*What the exercise asks*. Among the lines of the records, find all that carry the word "reset" and copy them.

*Extracted data*.
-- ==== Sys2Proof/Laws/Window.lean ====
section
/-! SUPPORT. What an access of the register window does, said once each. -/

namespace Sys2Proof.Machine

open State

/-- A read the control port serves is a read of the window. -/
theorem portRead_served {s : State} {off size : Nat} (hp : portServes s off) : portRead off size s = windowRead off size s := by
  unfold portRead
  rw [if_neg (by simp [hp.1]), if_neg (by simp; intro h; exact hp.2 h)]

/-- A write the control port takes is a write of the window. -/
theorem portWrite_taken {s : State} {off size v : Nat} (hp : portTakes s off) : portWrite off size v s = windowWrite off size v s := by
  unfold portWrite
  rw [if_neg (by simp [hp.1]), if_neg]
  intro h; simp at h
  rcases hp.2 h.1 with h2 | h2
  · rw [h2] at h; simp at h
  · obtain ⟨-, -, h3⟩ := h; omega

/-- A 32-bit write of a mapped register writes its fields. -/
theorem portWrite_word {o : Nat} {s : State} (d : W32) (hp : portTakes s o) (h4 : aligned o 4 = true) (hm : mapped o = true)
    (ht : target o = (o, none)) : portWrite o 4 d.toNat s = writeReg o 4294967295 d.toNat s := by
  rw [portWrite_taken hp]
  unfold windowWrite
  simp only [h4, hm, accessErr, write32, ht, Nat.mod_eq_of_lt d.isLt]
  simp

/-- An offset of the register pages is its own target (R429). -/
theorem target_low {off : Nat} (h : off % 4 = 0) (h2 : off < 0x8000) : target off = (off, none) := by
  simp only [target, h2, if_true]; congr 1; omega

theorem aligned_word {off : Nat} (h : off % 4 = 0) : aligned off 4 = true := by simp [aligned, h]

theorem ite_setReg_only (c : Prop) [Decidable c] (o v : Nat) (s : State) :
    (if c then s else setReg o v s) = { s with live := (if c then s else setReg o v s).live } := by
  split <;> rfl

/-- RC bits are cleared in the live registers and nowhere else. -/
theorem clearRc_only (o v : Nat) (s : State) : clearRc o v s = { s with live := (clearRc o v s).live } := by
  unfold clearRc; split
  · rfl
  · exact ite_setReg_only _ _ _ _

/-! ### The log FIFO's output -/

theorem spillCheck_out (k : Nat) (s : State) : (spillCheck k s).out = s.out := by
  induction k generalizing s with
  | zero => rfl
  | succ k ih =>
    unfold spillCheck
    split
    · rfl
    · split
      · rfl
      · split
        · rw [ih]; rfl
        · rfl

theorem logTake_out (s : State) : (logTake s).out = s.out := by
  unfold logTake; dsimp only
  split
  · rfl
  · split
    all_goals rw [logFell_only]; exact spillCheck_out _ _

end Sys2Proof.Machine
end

---

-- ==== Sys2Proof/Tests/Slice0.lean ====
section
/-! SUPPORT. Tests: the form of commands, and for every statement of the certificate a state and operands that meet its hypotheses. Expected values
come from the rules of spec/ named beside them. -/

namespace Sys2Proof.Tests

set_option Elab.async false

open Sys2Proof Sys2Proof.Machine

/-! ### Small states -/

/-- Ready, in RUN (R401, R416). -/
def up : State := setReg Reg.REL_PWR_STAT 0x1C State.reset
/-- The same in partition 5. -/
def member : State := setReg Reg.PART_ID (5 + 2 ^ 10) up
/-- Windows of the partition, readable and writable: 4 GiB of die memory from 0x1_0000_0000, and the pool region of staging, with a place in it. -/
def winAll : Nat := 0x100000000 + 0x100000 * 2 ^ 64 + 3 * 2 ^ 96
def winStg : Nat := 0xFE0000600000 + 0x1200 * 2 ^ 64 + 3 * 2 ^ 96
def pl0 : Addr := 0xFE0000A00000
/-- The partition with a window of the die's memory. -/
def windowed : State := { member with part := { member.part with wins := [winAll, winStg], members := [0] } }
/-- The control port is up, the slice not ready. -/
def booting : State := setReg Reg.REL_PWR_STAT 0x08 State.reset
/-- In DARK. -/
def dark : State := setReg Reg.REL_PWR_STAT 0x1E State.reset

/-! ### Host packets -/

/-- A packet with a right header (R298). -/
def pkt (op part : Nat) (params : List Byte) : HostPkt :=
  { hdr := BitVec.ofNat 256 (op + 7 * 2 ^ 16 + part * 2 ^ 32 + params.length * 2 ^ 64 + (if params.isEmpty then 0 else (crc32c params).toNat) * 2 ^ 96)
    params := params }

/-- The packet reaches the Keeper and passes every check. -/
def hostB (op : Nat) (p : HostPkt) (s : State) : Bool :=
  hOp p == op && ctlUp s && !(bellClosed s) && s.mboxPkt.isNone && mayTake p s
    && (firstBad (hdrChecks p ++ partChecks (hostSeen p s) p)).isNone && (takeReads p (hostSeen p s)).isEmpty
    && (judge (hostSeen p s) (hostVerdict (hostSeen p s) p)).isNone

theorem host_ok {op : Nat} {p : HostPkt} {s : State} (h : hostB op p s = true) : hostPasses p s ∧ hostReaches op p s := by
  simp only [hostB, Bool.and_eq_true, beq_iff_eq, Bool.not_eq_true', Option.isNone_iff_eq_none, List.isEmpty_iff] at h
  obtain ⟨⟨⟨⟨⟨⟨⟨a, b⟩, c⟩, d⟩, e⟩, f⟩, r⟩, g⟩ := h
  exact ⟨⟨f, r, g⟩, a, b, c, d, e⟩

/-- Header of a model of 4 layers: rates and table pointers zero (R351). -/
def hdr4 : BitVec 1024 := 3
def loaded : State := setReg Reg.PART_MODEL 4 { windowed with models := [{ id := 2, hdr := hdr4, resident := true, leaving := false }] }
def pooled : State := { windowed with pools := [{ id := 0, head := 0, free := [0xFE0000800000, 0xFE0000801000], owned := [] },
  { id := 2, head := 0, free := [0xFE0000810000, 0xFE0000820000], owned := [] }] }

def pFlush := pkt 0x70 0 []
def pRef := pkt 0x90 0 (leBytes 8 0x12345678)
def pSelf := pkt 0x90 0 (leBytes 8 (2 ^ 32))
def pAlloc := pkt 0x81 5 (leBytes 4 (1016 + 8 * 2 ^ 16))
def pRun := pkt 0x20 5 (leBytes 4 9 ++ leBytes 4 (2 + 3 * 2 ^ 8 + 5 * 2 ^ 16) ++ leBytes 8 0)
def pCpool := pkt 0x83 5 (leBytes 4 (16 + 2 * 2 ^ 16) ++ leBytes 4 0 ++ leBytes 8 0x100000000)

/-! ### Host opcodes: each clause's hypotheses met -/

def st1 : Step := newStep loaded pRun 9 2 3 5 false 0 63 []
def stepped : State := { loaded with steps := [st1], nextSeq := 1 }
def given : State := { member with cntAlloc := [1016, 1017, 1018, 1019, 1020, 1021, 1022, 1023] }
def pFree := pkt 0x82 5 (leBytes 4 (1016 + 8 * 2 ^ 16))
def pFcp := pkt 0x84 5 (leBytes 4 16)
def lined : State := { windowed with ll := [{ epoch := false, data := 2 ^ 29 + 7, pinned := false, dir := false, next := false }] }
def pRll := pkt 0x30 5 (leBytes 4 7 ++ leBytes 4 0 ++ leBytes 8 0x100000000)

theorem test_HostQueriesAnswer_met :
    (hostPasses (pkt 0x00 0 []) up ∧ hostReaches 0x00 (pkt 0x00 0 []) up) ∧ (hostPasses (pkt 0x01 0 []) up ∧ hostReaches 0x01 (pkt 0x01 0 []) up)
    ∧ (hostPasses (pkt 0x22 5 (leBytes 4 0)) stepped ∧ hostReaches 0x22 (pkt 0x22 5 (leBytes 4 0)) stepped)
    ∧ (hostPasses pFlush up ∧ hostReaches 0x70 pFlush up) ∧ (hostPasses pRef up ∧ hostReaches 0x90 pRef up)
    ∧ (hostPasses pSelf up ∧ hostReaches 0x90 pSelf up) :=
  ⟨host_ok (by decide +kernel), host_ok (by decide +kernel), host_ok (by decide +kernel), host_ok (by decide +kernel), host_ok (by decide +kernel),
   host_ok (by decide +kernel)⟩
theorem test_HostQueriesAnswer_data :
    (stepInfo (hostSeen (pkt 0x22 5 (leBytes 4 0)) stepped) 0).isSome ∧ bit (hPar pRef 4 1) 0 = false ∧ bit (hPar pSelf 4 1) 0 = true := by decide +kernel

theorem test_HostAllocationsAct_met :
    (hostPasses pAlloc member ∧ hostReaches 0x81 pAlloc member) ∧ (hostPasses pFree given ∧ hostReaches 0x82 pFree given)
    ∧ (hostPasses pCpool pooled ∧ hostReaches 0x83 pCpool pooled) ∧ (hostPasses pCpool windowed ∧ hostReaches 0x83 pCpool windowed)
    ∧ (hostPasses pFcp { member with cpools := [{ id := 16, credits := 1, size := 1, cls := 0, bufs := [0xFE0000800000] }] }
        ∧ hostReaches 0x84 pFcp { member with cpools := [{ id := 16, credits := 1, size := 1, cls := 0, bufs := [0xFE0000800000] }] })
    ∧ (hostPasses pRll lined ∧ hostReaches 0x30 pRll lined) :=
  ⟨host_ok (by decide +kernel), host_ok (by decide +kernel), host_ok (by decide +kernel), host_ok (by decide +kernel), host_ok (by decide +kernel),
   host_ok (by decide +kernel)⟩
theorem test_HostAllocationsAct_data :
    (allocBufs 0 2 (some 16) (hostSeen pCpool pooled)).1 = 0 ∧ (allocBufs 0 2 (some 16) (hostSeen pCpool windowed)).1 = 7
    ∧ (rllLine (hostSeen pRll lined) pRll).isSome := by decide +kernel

*Reply*.
def up : State := setReg Reg.REL_PWR_STAT 0x1C State.reset
def booting : State := setReg Reg.REL_PWR_STAT 0x08 State.reset
def dark : State := setReg Reg.REL_PWR_STAT 0x1E State.reset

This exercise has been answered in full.